>>

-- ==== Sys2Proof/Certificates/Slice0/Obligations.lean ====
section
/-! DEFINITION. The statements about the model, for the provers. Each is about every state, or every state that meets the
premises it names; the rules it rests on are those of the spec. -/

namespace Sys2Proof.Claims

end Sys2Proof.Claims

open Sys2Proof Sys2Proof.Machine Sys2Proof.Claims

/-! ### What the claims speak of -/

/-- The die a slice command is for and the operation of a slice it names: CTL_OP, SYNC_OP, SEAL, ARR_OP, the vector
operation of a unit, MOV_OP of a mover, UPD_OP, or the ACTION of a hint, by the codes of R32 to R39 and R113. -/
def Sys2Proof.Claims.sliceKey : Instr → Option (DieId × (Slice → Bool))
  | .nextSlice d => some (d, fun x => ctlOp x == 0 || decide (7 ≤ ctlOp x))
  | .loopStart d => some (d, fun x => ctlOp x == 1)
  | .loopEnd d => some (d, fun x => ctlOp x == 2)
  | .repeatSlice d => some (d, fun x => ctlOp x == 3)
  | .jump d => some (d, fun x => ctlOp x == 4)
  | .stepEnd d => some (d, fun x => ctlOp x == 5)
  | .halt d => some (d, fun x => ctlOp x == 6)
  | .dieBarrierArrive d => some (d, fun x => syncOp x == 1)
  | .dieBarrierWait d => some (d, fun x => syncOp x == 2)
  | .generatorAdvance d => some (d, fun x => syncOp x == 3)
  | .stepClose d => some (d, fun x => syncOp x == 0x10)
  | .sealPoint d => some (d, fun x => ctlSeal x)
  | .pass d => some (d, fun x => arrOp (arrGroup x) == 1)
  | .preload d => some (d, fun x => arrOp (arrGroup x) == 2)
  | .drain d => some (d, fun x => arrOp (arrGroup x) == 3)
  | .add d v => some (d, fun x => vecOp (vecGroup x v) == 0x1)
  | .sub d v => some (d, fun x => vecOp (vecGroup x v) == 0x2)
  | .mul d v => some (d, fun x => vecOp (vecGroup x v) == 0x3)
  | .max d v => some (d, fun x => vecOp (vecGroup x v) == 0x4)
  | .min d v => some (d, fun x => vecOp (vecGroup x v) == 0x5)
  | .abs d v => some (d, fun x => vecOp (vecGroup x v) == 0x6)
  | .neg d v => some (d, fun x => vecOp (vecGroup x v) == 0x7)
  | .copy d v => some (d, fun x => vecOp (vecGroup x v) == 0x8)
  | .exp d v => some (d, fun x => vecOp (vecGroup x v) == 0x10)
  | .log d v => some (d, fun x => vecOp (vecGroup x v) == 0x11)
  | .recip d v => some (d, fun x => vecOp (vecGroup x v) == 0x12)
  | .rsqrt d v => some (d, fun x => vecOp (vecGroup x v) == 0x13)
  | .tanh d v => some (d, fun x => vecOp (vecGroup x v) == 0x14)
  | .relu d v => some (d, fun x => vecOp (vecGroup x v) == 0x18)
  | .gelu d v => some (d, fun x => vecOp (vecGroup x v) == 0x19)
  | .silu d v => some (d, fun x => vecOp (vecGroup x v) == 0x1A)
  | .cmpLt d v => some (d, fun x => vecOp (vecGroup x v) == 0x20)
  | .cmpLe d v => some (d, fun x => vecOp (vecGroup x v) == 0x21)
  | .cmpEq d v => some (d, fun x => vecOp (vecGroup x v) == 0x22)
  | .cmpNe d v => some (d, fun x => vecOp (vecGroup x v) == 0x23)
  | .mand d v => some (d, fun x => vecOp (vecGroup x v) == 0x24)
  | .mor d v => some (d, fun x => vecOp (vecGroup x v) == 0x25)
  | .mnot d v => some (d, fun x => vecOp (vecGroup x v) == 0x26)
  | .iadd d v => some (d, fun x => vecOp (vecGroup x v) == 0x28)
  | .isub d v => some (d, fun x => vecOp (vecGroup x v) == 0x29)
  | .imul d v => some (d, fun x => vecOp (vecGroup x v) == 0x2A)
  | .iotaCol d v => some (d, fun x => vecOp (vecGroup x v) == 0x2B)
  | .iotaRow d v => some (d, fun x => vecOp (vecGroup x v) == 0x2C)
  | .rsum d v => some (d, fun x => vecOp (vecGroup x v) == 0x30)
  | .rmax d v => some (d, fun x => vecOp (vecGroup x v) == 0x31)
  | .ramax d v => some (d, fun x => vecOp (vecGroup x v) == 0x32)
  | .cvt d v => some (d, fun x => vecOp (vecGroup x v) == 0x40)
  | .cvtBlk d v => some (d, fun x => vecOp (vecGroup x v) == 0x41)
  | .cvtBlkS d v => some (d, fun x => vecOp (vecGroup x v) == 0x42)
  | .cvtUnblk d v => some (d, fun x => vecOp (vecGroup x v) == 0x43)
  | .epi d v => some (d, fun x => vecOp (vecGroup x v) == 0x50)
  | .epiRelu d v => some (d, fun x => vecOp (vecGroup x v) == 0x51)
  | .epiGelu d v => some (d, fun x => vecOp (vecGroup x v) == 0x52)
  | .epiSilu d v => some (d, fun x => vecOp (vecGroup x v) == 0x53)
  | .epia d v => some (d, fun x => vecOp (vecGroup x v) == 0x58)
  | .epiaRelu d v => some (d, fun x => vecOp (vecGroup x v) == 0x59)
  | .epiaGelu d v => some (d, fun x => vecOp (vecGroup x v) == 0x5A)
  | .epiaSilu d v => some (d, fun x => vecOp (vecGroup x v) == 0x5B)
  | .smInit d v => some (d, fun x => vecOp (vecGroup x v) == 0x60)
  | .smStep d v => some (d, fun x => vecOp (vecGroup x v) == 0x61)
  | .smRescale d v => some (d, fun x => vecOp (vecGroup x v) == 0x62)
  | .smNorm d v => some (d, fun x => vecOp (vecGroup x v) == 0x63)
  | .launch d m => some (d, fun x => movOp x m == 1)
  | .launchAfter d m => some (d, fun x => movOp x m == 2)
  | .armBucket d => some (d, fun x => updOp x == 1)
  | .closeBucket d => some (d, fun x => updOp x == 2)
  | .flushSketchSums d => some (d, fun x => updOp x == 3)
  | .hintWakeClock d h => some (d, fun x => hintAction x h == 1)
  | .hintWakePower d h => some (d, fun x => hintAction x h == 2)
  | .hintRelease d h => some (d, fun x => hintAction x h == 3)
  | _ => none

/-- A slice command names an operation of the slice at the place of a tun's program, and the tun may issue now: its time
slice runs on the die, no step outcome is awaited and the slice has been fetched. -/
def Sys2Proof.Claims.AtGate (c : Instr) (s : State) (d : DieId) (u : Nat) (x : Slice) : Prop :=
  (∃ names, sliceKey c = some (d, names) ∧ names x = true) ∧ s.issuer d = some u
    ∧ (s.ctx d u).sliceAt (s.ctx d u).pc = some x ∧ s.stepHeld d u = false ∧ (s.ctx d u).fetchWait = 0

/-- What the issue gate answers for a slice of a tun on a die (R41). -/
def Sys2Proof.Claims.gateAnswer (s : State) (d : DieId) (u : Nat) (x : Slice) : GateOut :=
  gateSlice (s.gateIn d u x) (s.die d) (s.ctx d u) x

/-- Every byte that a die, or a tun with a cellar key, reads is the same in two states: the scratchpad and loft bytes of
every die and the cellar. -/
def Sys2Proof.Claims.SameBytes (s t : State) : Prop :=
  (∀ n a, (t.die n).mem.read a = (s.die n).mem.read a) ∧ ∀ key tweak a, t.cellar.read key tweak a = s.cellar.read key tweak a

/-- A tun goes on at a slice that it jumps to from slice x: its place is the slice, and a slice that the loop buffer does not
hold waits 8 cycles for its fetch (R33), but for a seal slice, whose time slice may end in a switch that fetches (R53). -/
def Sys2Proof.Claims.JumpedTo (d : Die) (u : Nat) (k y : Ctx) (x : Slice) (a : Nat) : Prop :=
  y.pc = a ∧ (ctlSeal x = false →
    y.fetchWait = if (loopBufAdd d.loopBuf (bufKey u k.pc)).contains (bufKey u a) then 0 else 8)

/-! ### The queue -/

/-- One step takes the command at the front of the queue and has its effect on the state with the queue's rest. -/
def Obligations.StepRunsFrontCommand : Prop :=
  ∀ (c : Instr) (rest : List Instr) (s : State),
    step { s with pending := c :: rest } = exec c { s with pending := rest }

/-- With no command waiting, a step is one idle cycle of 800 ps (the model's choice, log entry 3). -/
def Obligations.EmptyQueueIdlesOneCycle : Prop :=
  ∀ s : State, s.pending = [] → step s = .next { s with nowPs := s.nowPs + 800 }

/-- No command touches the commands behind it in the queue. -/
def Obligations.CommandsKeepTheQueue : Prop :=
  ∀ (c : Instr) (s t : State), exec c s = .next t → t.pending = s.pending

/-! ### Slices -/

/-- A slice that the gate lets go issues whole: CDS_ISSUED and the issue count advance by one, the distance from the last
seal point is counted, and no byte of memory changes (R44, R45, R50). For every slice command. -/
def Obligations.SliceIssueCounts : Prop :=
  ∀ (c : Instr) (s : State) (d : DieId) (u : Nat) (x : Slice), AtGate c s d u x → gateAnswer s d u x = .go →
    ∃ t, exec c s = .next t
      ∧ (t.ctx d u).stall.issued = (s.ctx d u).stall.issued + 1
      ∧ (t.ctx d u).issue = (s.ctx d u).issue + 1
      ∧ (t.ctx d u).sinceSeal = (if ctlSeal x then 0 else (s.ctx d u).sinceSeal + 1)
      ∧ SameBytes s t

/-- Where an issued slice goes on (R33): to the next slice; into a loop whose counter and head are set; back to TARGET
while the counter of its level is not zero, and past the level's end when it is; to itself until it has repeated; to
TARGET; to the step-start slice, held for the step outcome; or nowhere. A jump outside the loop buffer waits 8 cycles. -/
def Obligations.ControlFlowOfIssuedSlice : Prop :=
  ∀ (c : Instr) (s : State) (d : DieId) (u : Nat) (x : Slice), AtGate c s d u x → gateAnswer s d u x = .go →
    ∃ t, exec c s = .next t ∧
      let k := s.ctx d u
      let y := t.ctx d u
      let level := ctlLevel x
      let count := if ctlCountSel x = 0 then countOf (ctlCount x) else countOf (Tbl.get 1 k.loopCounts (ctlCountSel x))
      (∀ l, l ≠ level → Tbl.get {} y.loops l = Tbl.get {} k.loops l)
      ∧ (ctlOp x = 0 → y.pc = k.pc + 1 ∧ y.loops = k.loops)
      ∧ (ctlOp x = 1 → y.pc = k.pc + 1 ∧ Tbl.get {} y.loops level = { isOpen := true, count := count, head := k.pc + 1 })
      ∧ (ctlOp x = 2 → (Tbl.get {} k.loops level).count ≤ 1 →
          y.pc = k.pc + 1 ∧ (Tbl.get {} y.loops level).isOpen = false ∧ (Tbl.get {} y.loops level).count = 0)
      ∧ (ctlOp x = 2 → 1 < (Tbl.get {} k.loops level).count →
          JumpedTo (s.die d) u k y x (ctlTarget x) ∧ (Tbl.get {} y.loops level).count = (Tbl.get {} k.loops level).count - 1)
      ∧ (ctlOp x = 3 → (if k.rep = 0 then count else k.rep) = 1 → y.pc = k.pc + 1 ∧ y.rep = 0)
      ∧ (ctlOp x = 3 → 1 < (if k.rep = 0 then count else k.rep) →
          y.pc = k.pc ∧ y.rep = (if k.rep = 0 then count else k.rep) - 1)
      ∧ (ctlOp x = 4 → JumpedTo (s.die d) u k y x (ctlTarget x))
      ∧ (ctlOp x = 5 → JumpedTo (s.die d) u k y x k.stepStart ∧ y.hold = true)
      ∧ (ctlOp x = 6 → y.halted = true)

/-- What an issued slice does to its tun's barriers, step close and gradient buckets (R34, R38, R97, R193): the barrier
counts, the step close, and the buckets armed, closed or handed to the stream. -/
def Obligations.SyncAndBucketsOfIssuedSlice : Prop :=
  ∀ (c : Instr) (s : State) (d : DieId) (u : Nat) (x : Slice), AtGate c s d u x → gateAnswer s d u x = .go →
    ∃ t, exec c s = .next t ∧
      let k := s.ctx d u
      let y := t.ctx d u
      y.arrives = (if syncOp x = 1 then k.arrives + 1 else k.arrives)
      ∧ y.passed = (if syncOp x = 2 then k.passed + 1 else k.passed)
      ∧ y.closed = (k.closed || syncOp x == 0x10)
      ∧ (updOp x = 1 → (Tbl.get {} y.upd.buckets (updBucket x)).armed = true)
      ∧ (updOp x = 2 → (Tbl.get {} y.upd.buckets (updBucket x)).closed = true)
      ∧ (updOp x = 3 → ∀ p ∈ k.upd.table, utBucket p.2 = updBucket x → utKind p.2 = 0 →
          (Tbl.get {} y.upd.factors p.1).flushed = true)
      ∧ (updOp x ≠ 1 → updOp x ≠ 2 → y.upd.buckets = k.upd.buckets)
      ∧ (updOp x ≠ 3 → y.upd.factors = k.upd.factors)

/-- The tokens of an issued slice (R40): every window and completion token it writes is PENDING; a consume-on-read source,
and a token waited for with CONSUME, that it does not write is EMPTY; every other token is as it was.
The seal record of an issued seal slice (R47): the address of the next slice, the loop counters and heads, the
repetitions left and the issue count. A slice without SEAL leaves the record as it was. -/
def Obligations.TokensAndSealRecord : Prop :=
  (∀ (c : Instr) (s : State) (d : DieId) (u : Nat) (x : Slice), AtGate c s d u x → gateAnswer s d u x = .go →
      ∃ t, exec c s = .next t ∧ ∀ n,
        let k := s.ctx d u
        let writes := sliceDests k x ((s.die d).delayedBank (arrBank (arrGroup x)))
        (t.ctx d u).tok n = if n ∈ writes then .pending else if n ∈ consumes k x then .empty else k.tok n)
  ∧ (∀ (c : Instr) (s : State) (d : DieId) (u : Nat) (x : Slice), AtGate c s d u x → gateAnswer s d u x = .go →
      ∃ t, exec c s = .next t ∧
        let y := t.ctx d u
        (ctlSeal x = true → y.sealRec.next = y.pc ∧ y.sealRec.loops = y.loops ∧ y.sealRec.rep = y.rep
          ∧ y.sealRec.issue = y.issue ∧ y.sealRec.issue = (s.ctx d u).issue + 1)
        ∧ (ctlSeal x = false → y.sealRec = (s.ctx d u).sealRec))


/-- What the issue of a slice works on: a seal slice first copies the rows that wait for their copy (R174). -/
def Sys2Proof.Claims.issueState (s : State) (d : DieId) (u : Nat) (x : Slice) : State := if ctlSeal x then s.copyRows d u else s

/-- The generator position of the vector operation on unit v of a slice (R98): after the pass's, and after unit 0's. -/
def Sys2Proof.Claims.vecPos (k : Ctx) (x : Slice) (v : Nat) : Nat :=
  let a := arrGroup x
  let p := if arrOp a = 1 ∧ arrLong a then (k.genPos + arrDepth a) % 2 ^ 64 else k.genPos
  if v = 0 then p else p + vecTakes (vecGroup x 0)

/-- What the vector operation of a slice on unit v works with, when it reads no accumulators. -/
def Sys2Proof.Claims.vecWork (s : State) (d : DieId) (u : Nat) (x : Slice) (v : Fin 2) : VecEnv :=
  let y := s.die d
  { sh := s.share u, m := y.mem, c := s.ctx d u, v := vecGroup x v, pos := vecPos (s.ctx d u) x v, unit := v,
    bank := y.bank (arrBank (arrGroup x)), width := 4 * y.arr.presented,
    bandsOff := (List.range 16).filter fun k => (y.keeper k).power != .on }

<<
>>

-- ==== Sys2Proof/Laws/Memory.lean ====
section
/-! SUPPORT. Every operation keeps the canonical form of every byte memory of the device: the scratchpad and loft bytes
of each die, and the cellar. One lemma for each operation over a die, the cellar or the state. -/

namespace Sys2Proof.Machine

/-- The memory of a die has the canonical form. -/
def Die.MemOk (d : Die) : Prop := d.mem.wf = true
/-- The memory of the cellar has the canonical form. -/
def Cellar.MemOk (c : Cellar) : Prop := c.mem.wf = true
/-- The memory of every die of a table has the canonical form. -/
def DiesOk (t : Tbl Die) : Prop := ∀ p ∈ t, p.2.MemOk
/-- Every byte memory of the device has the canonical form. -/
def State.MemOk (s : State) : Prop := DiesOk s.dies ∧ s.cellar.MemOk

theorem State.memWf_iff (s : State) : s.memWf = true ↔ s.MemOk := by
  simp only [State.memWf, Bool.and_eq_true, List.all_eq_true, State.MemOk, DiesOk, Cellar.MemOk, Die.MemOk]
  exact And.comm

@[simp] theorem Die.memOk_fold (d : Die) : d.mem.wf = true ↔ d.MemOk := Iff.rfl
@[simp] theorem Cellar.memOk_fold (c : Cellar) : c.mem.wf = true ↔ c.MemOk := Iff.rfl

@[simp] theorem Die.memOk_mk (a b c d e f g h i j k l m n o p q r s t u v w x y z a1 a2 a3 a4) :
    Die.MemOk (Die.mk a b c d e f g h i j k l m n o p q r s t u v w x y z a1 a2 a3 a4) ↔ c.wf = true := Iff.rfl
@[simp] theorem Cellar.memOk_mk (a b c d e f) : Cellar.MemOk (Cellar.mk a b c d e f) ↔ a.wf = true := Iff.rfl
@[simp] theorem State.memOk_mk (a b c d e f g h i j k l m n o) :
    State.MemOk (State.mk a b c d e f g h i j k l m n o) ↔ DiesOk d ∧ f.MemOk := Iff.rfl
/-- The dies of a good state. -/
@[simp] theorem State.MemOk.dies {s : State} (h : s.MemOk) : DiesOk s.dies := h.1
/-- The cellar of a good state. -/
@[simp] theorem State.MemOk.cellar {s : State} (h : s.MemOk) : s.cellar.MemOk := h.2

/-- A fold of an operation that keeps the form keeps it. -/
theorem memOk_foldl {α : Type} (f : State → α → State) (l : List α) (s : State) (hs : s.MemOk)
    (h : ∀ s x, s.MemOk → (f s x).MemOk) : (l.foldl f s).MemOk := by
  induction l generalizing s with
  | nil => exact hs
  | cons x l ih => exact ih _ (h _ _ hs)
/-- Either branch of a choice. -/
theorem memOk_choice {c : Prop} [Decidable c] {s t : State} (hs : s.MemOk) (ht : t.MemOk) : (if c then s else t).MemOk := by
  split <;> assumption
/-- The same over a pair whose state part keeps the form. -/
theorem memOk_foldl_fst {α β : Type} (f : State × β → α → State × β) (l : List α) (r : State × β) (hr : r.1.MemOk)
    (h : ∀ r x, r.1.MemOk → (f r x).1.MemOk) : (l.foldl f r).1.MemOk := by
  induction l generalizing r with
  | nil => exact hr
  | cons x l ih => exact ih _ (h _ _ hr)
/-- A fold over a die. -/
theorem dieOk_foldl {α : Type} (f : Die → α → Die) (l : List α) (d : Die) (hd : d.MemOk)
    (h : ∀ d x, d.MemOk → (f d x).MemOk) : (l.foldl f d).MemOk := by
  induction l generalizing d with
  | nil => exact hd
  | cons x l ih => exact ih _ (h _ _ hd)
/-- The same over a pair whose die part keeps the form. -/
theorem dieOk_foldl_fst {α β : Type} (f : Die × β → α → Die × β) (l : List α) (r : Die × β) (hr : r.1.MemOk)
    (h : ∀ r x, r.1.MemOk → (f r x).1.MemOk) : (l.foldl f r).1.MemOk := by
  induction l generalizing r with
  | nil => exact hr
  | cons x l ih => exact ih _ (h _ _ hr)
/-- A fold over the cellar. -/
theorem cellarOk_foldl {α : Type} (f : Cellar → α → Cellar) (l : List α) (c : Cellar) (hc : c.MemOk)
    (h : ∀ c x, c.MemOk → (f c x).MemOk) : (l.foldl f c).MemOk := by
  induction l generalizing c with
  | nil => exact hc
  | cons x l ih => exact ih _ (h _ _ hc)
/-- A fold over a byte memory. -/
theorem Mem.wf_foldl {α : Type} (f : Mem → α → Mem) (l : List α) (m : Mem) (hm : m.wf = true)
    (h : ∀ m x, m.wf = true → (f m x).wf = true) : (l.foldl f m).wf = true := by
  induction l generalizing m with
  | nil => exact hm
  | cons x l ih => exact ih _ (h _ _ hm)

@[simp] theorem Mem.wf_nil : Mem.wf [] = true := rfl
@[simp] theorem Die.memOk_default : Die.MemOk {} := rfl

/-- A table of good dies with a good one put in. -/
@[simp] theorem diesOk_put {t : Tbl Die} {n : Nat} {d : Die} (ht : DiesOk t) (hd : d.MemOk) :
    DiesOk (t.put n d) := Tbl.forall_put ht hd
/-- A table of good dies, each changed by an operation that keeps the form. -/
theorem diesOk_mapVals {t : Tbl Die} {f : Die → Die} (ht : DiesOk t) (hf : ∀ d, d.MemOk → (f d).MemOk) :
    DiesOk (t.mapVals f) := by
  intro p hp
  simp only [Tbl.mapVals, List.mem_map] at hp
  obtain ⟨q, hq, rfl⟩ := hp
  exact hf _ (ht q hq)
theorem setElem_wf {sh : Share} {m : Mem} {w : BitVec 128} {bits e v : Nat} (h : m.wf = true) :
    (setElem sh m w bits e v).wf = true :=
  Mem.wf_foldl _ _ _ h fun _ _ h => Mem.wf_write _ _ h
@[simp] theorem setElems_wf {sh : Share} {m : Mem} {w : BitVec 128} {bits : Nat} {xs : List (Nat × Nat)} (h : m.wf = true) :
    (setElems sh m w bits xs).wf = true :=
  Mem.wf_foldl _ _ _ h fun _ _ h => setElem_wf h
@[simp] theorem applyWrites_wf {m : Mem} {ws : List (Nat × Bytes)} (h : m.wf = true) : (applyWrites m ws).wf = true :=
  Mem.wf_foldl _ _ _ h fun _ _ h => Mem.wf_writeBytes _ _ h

<<

• _What is expected_
Where the data above reaches the line holding "y.pc = k.pc + 1 ∧ (Tbl.get", begin printing, and stop after the line holding "R193): the barrier". Each line must be reproduced exactly, with nothing else added.

• _Exercise answer_
          y.pc = k.pc + 1 ∧ (Tbl.get {} y.loops level).isOpen = false ∧ (Tbl.get {} y.loops level).count = 0)
      ∧ (ctlOp x = 2 → 1 < (Tbl.get {} k.loops level).count →
          JumpedTo (s.die d) u k y x (ctlTarget x) ∧ (Tbl.get {} y.loops level).count = (Tbl.get {} k.loops level).count - 1)
      ∧ (ctlOp x = 3 → (if k.rep = 0 then count else k.rep) = 1 → y.pc = k.pc + 1 ∧ y.rep = 0)
      ∧ (ctlOp x = 3 → 1 < (if k.rep = 0 then count else k.rep) →
          y.pc = k.pc ∧ y.rep = (if k.rep = 0 then count else k.rep) - 1)
      ∧ (ctlOp x = 4 → JumpedTo (s.die d) u k y x (ctlTarget x))
      ∧ (ctlOp x = 5 → JumpedTo (s.die d) u k y x k.stepStart ∧ y.hold = true)
      ∧ (ctlOp x = 6 → y.halted = true)

/-- What an issued slice does to its tun's barriers, step close and gradient buckets (R34, R38, R97, R193): the barrier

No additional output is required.